Content starts
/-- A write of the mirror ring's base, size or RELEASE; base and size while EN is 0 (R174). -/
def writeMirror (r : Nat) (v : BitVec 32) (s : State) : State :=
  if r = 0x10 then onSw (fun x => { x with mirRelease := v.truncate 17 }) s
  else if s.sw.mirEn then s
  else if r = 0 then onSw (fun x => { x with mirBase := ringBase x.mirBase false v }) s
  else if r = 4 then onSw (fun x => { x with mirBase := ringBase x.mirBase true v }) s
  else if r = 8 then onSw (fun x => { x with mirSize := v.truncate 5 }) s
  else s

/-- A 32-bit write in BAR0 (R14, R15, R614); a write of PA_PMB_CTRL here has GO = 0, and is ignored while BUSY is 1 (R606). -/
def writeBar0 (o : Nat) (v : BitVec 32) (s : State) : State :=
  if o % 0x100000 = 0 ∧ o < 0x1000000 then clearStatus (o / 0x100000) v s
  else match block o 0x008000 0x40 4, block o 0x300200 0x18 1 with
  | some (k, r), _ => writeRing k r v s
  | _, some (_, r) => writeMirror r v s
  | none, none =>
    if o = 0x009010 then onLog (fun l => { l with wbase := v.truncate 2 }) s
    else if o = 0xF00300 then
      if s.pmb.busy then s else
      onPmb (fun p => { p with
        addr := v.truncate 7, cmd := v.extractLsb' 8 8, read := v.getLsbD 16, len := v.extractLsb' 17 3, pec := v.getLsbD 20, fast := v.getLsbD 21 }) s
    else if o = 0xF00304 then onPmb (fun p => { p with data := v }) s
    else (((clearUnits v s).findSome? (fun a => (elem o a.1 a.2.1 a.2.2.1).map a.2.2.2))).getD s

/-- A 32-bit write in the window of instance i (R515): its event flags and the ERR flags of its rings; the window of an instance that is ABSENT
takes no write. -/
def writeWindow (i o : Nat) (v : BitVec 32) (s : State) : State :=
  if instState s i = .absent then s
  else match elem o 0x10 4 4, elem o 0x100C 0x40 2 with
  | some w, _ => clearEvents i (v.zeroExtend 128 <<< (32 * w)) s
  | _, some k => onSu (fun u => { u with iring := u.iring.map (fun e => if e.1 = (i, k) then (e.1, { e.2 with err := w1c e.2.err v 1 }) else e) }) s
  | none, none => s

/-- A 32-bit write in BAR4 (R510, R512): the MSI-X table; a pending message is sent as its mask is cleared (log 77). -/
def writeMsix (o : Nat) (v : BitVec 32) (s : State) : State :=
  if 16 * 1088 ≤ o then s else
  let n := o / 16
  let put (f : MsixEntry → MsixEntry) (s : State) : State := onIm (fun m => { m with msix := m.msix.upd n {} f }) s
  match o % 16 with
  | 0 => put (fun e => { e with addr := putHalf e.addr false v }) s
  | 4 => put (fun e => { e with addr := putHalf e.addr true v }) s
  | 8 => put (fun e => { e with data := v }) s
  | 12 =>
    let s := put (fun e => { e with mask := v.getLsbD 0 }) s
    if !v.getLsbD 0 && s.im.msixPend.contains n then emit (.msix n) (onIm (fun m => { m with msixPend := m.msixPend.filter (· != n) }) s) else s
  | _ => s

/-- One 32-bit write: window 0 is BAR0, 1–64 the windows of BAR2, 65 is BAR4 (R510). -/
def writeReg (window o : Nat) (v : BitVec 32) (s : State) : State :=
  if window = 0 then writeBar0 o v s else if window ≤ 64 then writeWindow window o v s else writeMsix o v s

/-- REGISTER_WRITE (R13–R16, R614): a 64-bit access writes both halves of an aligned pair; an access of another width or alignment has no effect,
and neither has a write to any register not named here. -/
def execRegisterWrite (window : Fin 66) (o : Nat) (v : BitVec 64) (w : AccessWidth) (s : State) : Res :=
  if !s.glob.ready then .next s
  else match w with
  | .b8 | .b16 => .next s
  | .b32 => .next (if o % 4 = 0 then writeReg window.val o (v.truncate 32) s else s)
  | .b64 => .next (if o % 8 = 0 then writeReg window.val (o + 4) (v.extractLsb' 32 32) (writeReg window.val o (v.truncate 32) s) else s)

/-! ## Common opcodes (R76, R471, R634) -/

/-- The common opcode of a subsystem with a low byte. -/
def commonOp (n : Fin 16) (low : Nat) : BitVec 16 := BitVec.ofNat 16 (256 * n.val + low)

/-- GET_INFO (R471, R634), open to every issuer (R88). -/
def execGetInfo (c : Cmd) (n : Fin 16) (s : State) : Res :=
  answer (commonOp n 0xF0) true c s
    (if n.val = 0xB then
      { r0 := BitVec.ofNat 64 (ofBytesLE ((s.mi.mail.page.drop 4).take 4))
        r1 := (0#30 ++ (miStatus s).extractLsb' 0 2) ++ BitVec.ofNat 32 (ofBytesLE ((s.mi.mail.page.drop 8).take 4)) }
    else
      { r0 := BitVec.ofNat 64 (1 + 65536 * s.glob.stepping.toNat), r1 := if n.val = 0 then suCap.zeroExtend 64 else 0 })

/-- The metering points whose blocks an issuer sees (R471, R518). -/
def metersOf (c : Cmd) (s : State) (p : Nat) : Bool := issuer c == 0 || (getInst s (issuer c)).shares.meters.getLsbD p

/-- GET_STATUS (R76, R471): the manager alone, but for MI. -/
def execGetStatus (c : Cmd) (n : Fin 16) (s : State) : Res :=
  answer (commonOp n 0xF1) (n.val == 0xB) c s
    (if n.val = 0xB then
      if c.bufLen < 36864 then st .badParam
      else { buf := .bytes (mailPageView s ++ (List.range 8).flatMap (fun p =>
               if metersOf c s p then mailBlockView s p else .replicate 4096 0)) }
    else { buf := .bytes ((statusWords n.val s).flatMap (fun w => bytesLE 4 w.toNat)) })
Content ends
Content starts
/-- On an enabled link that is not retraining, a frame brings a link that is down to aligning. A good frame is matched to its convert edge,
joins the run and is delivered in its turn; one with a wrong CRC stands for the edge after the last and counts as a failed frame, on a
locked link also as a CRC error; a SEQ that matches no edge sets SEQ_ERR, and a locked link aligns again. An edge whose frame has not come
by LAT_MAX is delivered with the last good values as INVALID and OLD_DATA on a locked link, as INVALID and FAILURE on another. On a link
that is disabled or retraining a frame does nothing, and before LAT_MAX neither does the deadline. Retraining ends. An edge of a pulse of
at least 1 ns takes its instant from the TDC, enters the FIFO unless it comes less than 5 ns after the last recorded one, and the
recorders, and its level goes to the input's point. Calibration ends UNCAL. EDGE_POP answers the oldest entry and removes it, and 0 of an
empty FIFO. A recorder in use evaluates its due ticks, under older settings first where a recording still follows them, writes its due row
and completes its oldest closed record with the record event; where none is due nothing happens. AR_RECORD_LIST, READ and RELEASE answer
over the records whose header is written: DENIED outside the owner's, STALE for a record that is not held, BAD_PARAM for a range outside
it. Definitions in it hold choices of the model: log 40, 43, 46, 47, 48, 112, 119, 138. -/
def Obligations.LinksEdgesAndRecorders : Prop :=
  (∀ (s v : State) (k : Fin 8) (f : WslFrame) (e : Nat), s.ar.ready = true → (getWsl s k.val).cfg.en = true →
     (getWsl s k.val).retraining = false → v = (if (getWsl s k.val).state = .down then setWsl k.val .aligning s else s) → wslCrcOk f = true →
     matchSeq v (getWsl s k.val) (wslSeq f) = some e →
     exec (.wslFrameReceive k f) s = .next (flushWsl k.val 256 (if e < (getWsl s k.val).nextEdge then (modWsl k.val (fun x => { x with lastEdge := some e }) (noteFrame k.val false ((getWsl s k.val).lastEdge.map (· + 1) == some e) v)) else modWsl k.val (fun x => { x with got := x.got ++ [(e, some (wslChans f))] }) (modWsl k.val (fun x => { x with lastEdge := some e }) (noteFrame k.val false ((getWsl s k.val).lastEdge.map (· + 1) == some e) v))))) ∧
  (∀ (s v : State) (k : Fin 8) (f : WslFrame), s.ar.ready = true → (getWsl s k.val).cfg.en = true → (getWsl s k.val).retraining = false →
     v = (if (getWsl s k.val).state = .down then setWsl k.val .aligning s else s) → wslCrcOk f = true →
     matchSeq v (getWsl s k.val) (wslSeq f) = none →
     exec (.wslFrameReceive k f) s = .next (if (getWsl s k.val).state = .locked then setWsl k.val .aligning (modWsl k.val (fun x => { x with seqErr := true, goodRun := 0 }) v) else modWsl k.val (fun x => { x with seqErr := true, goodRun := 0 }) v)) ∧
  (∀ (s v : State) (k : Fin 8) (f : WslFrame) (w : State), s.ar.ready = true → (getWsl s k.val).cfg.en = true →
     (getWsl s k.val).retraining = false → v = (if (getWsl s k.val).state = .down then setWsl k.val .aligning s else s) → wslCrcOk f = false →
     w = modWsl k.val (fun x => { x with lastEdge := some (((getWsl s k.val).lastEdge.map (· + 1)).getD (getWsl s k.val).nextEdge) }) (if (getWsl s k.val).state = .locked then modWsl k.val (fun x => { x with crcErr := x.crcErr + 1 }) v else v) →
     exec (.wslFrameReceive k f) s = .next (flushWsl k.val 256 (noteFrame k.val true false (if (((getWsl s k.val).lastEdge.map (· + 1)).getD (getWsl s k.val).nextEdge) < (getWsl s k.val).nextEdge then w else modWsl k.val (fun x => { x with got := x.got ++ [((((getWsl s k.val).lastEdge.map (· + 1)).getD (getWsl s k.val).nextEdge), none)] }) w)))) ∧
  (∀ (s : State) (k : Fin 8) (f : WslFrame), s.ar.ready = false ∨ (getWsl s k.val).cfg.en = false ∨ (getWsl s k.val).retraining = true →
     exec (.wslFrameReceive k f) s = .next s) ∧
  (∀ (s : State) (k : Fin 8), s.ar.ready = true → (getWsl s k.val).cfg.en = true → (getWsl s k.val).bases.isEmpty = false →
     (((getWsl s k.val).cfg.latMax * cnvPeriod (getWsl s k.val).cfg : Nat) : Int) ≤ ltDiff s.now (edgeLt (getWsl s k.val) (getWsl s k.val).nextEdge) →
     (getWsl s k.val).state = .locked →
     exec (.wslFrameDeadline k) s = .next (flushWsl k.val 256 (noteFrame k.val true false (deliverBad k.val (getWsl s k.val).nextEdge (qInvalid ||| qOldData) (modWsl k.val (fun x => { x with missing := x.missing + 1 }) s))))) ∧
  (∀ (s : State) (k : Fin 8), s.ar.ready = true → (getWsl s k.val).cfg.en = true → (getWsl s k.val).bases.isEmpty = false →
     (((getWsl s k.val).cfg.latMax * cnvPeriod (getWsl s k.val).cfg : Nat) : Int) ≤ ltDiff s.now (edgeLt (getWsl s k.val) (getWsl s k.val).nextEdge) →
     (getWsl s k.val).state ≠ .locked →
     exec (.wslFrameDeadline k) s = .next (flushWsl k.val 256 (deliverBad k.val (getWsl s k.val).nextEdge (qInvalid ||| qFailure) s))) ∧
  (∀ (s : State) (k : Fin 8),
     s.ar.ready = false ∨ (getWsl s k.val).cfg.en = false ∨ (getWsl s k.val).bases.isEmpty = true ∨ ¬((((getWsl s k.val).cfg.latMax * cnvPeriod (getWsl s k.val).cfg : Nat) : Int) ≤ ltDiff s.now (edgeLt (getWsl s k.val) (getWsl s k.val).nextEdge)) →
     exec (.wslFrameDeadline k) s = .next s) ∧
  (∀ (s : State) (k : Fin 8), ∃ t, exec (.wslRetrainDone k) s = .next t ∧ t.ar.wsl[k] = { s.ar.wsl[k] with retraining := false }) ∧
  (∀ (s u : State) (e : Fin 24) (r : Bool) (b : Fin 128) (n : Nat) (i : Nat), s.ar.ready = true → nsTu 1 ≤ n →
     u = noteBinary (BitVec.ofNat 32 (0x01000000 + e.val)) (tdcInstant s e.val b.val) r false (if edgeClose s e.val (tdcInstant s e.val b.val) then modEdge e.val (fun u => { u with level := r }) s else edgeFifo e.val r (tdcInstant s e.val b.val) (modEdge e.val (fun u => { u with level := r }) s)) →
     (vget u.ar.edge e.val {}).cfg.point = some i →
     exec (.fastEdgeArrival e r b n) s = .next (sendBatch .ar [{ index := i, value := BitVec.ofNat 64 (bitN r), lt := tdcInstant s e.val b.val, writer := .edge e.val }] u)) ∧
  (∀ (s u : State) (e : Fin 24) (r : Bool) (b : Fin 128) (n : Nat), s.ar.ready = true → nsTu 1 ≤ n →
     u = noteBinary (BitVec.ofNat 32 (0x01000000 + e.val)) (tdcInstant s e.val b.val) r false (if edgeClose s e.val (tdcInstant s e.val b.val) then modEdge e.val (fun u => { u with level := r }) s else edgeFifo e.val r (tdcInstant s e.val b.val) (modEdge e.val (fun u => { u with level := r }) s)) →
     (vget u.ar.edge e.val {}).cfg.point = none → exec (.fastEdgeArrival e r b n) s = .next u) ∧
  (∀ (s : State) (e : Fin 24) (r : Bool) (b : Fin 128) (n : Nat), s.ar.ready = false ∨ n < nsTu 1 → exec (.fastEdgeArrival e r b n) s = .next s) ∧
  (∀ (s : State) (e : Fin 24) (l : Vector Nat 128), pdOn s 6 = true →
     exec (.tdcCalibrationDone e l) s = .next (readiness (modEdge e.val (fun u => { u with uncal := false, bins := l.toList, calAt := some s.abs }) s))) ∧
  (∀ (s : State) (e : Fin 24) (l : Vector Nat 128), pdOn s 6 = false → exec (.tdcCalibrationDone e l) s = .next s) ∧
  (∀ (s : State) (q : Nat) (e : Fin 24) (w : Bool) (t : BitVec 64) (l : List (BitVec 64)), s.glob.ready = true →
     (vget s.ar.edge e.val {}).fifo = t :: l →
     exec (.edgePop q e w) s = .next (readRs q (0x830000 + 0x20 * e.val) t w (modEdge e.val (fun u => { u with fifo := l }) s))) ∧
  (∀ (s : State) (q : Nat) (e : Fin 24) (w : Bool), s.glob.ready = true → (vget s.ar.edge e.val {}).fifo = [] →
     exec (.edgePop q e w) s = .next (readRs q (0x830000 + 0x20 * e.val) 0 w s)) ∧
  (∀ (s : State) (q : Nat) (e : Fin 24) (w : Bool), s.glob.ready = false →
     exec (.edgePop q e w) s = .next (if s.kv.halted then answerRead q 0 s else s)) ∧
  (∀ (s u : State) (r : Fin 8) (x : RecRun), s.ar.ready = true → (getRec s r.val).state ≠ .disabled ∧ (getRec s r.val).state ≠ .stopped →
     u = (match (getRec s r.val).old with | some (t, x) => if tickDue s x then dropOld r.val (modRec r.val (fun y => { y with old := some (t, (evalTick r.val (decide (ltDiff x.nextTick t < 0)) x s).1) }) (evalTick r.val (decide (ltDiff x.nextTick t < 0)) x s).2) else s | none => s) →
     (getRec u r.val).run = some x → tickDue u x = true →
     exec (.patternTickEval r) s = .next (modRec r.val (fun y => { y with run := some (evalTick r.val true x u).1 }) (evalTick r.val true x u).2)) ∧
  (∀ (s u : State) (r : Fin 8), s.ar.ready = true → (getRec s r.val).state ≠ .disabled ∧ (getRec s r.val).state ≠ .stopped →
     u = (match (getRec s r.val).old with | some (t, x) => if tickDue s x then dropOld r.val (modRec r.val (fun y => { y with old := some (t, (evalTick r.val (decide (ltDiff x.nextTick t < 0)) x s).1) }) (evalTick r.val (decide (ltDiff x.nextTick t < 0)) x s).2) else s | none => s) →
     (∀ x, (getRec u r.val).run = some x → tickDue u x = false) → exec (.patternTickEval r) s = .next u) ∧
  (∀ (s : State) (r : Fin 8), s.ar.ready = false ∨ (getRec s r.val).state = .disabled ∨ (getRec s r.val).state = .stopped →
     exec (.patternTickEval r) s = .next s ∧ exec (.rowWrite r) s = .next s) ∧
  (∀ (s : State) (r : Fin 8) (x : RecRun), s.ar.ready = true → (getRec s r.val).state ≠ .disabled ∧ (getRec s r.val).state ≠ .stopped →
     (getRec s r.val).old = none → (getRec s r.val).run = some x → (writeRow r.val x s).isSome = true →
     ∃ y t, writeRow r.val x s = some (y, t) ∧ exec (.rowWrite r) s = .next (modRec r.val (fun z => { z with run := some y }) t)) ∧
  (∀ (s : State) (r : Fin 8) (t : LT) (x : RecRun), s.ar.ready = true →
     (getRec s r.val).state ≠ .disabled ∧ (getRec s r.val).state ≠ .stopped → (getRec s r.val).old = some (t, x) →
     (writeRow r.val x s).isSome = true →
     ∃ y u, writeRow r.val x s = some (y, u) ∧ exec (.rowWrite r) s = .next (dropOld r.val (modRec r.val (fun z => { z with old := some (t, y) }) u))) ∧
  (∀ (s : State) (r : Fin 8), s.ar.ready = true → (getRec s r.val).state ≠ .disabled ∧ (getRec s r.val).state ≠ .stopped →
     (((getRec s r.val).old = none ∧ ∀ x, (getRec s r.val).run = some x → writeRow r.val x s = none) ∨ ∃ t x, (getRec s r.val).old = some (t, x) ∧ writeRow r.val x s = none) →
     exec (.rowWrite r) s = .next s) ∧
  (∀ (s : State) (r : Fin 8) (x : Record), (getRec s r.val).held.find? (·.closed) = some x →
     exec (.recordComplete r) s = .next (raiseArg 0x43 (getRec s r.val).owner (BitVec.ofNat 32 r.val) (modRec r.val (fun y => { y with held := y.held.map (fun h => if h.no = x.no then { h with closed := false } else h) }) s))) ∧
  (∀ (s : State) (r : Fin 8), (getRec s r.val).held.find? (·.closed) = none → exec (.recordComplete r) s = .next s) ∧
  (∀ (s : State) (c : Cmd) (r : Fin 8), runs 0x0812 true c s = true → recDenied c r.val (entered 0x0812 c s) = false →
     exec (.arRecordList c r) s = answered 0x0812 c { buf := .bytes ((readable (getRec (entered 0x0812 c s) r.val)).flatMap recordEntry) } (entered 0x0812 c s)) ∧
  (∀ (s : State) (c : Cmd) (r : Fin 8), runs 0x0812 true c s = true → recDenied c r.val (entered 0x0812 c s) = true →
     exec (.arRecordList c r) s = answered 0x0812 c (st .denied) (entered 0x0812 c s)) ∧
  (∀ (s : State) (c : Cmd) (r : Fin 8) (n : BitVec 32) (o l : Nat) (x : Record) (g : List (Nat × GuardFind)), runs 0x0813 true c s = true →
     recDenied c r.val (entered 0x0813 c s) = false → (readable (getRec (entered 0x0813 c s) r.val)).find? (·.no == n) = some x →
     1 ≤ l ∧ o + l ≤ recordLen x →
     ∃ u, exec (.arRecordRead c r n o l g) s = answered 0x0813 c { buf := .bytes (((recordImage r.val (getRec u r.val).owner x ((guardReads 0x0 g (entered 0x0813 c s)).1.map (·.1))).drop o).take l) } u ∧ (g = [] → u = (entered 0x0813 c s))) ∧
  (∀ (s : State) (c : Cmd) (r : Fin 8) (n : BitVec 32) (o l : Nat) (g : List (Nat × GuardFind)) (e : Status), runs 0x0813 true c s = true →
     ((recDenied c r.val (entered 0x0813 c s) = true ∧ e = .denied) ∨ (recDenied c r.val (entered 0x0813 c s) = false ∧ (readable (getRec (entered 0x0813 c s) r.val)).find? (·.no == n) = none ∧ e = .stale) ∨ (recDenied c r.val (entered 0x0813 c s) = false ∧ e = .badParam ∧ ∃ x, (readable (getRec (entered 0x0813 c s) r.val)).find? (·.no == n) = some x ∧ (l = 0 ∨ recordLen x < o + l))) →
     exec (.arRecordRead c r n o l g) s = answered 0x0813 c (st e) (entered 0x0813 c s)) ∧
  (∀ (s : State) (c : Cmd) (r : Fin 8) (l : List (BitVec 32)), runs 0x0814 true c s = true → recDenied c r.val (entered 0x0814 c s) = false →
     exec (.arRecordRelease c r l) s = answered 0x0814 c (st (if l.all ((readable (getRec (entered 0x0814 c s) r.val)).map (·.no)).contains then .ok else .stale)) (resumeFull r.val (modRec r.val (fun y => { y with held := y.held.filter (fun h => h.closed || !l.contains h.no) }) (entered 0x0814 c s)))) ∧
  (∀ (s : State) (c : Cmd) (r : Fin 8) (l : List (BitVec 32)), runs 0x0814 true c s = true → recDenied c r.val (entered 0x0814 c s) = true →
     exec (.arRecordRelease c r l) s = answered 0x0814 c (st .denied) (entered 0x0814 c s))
Content ends
Task = Return each line of the records above in which the word "addr" occurs.

Answer to this problem =
        addr := v.truncate 7, cmd := v.extractLsb' 8 8, read := v.getLsbD 16, len := v.extractLsb' 17 3, pec := v.getLsbD 20, fast := v.getLsbD 21 }) s
  | 0 => put (fun e => { e with addr := putHalf e.addr false v }) s
  | 4 => put (fun e => { e with addr := putHalf e.addr true v }) s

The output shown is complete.